[Date Prev][Date Next][Thread Prev][Thread Next][Date Index][Thread Index]

user hash tables



I have needed these badly.  I have two suggestions:

I frequently want to store objects that have their retrieval keys in them
already; for example, a structure representing a symbol in a table often
has the string for the symbol sitting in the structure already for various
reasons.  It is pointlessly inefficient to represent this in the hash
table as a pair (key . thing) when the thing contains the key already.
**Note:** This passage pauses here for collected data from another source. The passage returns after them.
-- ==== Sys2Proof/Machine/Events.lean ====
section
/-! DEFINITION. The meaning of the rows that are not frames: the ends of timers (R31, R44, R64, R73, R116, R123, R124,
R141, R160), the chamber inputs (R116 to R121, R139) and hardware reset (R2). A timer end that comes while its timer
still runs first lets the time left pass; with the timer stopped it has no effect (log 2). -/

namespace Sys2Proof.Machine

/-! ## Windows and drivers -/

/-- R44: the budget end of one tracker. -/
def budgetEnd (p : Plane) (s : State) : State :=
  if (s.tracker p).isOpen && !(s.tracker p).closingHeld then closeWindow p (s.elapse (s.tracker p).timeLeft) else s

/-- WINDOW_BUDGET_END, R44. -/
def execWindowBudgetEnd (p : Plane) (s : State) : Host.Outcome State Fault Refusal := perform (budgetEnd p) s

/-- R64: the drive end of one driver. -/
def driveEnd (p : Plane) (s : State) : State :=
  if (s.driver p).phase = .driving then endDrive p (s.elapse (s.driver p).left) else s

/-- LEG_DRIVE_END, R64. -/
def execLegDriveEnd (p : Plane) (s : State) : Host.Outcome State Fault Refusal := perform (driveEnd p) s

/-- R64: the settle end of one driver, and its readback. -/
def settleEnd (p : Plane) (s : State) : State :=
  if (s.driver p).phase = .settling then takeReadback p (s.elapse (s.driver p).left) else s

/-- LEG_READBACK, R64. -/
def execLegReadback (p : Plane) (s : State) : Host.Outcome State Fault Refusal := perform (settleEnd p) s

/-- R73: the end of one driver's forced pause. -/
def pauseEnd (p : Plane) (s : State) : State :=
  match (s.driver p).pause with
  | some x => endPause p (s.elapse x.left)
  | none => s

/-- FORCED_PAUSE_END, R73. -/
def execForcedPauseEnd (p : Plane) (s : State) : Host.Outcome State Fault Refusal := perform (pauseEnd p) s

/-! ## Paths, grace, keepalive -/

/-- R31: the end of one slot's settle timer. -/
def settleTimerEnd (p : Slot) (s : State) : State :=
  match (s.path p).settleTimer with
  | some n =>
    let s1 := s.elapse n
    if (s.path p).state = .settling then goLive p s1 else s1.setPath p { s1.path p with settleTimer := none }
  | none => s

/-- PATH_SETTLE_TIMER_END, R31. -/
def execPathSettleTimerEnd (p : Slot) (s : State) : Host.Outcome State Fault Refusal := perform (settleTimerEnd p) s

/-- R141: the grace timer ends. -/
def graceTimerEnd (s : State) : State :=
  match s.safe.grace with
  | some n =>
    let s1 := s.elapse n
    if s.safe.state = .grace then settleTeardown (s1.setSafe { s1.safe with state := .teardown, grace := none })
    else s1.setSafe { s1.safe with grace := none }
  | none => s

/-- GRACE_END, R141. -/
def execGraceEnd (s : State) : Host.Outcome State Fault Refusal := perform graceTimerEnd s

/-- R160: the keepalive timer expires. -/
def keepaliveEnd (s : State) : State :=
  match s.ring.keepalive with
  | some n =>
    let s1 := s.elapse n
    addCause .keepalive (s1.setRing { s1.ring with keepalive := none })
  | none => s

/-- KEEPALIVE_EXPIRY, R160. -/
def execKeepaliveExpiry (s : State) : Host.Outcome State Fault Refusal := perform keepaliveEnd s

/-! ## Visits -/

/-- R123: the interval timer reaches the interval with no cycle under way. -/
def intervalEnd (s : State) : State :=
  if s.sup.cycle = .waiting ∧ s.sup.running ∧ s.settings.interval ≠ 0 then
    startCycle (s.elapse (s.settings.interval * Config.ticksPerMs - s.sup.elapsed))
  else s

/-- VISIT_CYCLE_START, R123. -/
def execVisitCycleStart (s : State) : Host.Outcome State Fault Refusal := perform intervalEnd s

/-- R124: the visit under way ends. -/
def visitTimeEnd (s : State) : State :=
  match s.sup.visit with
  | some v => endVisit (s.elapse v.left)
  | none => s

/-- VISIT_END, R124. -/
def execVisitEnd (s : State) : Host.Outcome State Fault Refusal := perform visitTimeEnd s

/-! ## Seats and door (R116 to R121, R139) -/

/-- R116: the input now stands at `level`. -/
def DebouncedInput.setLevel (x : DebouncedInput) (level : Bool) : DebouncedInput :=
  if x.level = level then x
  else { x with level := level, timer := if level = x.debounced then none else some Config.debounceTicks }

/-- R116: the debounced state takes the level, and the timer stops. -/
def DebouncedInput.settleLevel (x : DebouncedInput) : DebouncedInput :=
  { x with debounced := x.level, timer := none }

def State.setSeat (s : State) (n : FixtureId) (x : DebouncedInput) : State :=
  { s with chamber := { s.chamber with seats := s.chamber.seats.set n.1 x n.2 } }

def State.setDoor (s : State) (x : DebouncedInput) : State := { s with chamber := { s.chamber with door := x } }

/-- R116: a level change of one input. -/
def changeLevel (i : ChamberInput) (closed : Bool) (s : State) : State :=
  match i with
  | .seat n => s.setSeat n ((s.chamber.seats.get n).setLevel closed)
  | .door => s.setDoor (s.chamber.door.setLevel closed)

/-- In reset no timer runs: the input only takes its level (log 7). -/
def holdLevel (i : ChamberInput) (closed : Bool) (s : State) : State :=
  match i with
  | .seat n => s.setSeat n { s.chamber.seats.get n with level := closed }
  | .door => s.setDoor { s.chamber.door with level := closed }

/-- INPUT_LEVEL_CHANGE, R116. -/
def execInputLevelChange (i : ChamberInput) (closed : Bool) (s : State) : Host.Outcome State Fault Refusal :=
  .next (if s.inReset then holdLevel i closed s else changeLevel i closed s).driveOutputs

/-- R116, R139: the DOOR debounce timer ends. -/
def doorDebounced (s : State) : State :=
  match s.chamber.door.timer with
  | some n =>
    let s1 := s.elapse n
    let x := s1.chamber.door.settleLevel
    let s2 := s1.setDoor x
    if x.debounced then removeCause .door s2 else addCause .door s2
  | none => s

/-- DOOR_DEBOUNCED_CHANGE, R116, R139. -/
def execDoorDebouncedChange (s : State) : Host.Outcome State Fault Refusal := perform doorDebounced s

/-- R118: the WAITING entries whose new slot's route ends at the port. -/
def lostEntries (n : FixtureId) (s : State) : List Entry :=
  s.queue.filter fun e => !e.active &&
    match e.new with
    | some p => s.slotEndsAt p n
    | none => false

/-- A map with bit n for each slot of the list. -/
def slotsMap (ps : List Slot) : BitVec 16 := slotMap fun p => ps.contains p

/-- R119: the slots the unseat of the port makes FAILED. -/
def lostSlots (n : FixtureId) (s : State) : List Slot :=
  allSlots.filter fun p => s.slotEndsAt p n &&
    (decide ((s.path p).state = .forming) || decide ((s.path p).state = .settling) ||
      decide ((s.path p).state = .live))

/-- R119: one path whose fixture is lost. -/
def loseFixture (p : Slot) (s : State) : State :=
  let s1 := failSlot p .fixtureLost s
  if !s.isNormal then s1
  else if (s.path p).state = .forming then
    s1.setPath p
      { s1.path p with
        closeOwed := true, closeOwedCause := (s1.path p).closeOwedCause.or (some .fixtureLoss) }
  else acceptBreak p .part (some .failed) s1

/-- R121: the last fixture change record and FIXTURE. -/
def noteFixture (x : FixtureChange) (s : State) : State :=
  State.raise { s with events := { s.events with lastFixture := some x } } .fixture

/-- R118, R119, R121: fixture port `n` is unseated. -/
def unseat (n : FixtureId) (s : State) : State :=
  let es := lostEntries n s
  let s1 := cancelAll es s
  let ps := lostSlots n s1
  let s2 := ps.foldl (fun t p => loseFixture p t) s1
  noteFixture
    { fixture := n, seated := false, failedSlots := slotsMap ps, cancelledSlots := slotsMap (es.filterMap Entry.new) }
    s2

/-- R120, R121: fixture port `n` is seated. -/
def seat (n : FixtureId) (s : State) : State :=
  noteFixture { fixture := n, seated := true, failedSlots := 0, cancelledSlots := 0 } s

/-- R116, R118 to R121: a seat debounce timer ends. -/
def seatDebounced (n : FixtureId) (s : State) : State :=
  match (s.chamber.seats.get n).timer with
  | some k =>
    let s1 := s.elapse k
    let x := (s1.chamber.seats.get n).settleLevel
    let s2 := s1.setSeat n x
    if x.debounced then seat n s2 else react (unseat n s2)
  | none => s

/-- SEAT_DEBOUNCED_CHANGE, R118 to R121. -/
def execSeatDebouncedChange (n : FixtureId) (s : State) : Host.Outcome State Fault Refusal :=
  perform (seatDebounced n) s

/-! ## Hardware reset -/

/-- R116: every debounced state takes the level of its input. -/
def ChamberLines.sampled (c : ChamberLines) : ChamberLines :=
  { c with seats := c.seats.map DebouncedInput.settleLevel, door := c.door.settleLevel }

/-- R2 and the hardware reset values of every block; the pins, the free orders and the queue are not the reset's. -/
def resetAll (s : State) : State :=
  { State.reset with
    inReset := true, lines := s.lines, chamber := { s.chamber.sampled with mute1 := false, mute2 := false, alert := false }
    arb := s.arb, draws := s.draws, pending := s.pending }

/-- HARDWARE_RESET, R2. -/
def execHardwareReset (s : State) : Host.Outcome State Fault Refusal := .next (resetAll s).driveOutputs

/-- R116, R122, R139: the inputs are sampled, the first cycle starts, and an open door adds DOOR. -/
def leaveReset (s : State) : State :=
  let s1 := startCycle { s with inReset := false, chamber := s.chamber.sampled }
  if s1.chamber.door.debounced then s1 else addCause .door s1

/-- HARDWARE_RESET_END, R116, R122, R139. -/
def execHardwareResetEnd (s : State) : Host.Outcome State Fault Refusal :=
  .next (if s.inReset then leaveReset s else s).driveOutputs

/-! ## What is due (log 2) -/

/-- The command, if the condition holds. -/
def dueIf (c : Bool) (i : Instr) : List Instr := if c then [i] else []

/-- The timer has run down. -/
def timerDue (t : Option Nat) : Bool := decide (t = some 0)

/-- The ends that are due on one plane. -/
def planeDue (s : State) (p : Plane) : List Instr :=
  let t := s.tracker p
  let d := s.driver p
  dueIf (t.isOpen && !t.closingHeld && t.due) (.windowBudgetEnd p) ++
    dueIf (decide (d.phase = .driving) && decide (d.left = 0)) (.legDriveEnd p) ++
    dueIf (decide (d.phase = .settling) && decide (d.left = 0)) (.legReadback p) ++
    dueIf (timerDue (d.pause.map ForcedPause.left)) (.forcedPauseEnd p)

/-- The timer ends that are due. -/
def dueEvents (s : State) : List Instr :=
  planeDue s .a ++ planeDue s .b ++
    (allSlots.filter fun p => timerDue (s.path p).settleTimer).map Instr.pathSettleTimerEnd ++
    dueIf (timerDue s.safe.grace) .graceEnd ++
    dueIf (timerDue s.ring.keepalive) .keepaliveExpiry ++
    dueIf (timerDue (s.sup.visit.map Visit.left)) .visitEnd ++
    dueIf (cycleDue s) .visitCycleStart ++
    (allFixtures.filter fun n => timerDue (s.chamber.seats.get n).timer).map Instr.seatDebouncedChange ++
    dueIf (timerDue s.chamber.door.timer) .doorDebouncedChange

/-- With no command waiting: the timer end that happens next, if one is due; which of several is free (log 3). -/
def idleCommand (s : State) : Option Instr :=
  if s.inReset then none
  else
    let es := dueEvents s
    es[s.arb.pick % es.length]?

/-- With no command waiting and no timer end due: one tick of 10 µs passes (log 1, log 2). -/
def idleTick (s : State) : State := if s.inReset then s else s.elapse 1

end Sys2Proof.Machine
end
What you need here is a set implemented as a hash table, where the
definition of equality does comparison on some piece of the structure
of the object stored in the table, while hash tables as currently
designed are obviously intended to be like association lists.  If a hash
set could be created with user-supplied :hash and :equality routines,
it would be very easy to do this.  I believe that a hashed set
abstraction is also useful in its own right.

Now, in the example of a symbol table it is often the case that you
have a string in hand, and you want to find out if it is already in
the symbol table.  If it is, you do nothing; if not, you want to create
a symbol structure with various auxilliary fields and store it in the
table.  Hash sets as proposed above can be extended to do this very nicely
by adding a :insert routine, which is called when something is added
("adjoined", I guess) to the table.  In this example, the insert routine
would take the string and table as an argument and create the symbol
table structure just before stuffing into the appropriate hash bucket.

Given hash sets in this form, it would be very easy to implement hash
tables by having the insert routine cons up a (key . object) pair.
(Actually, a lookup would return the pair and I don't remember whether
CL hash tables return this or the object.)

I have used a hash set implementation like this at CMU on the PQCC
project and at Tartan Labs (the :insert routine idea was John Nestor's).

Tables of this form don't quite do everything: sometimes I have wanted the
key to be a combination of several fields of the structure being stored
(say "name" field and "type" or "package").  I suppose the routines could
be extended to take &REST arguments or whatever.

One of the properties I usually want from a hash table is speed.  Pulling
hash and equality routines out of a hash table object and calling them
is obviously going to add a fair amount of overhead to the whole process.
It would be nice if users could define a new type of hash table by
some method similar to DEFSTRUCT, and have these routines defined as
macros that could be expanded at compile time (but please don't suggest
hairing up DEFSTRUCT even more to do this!).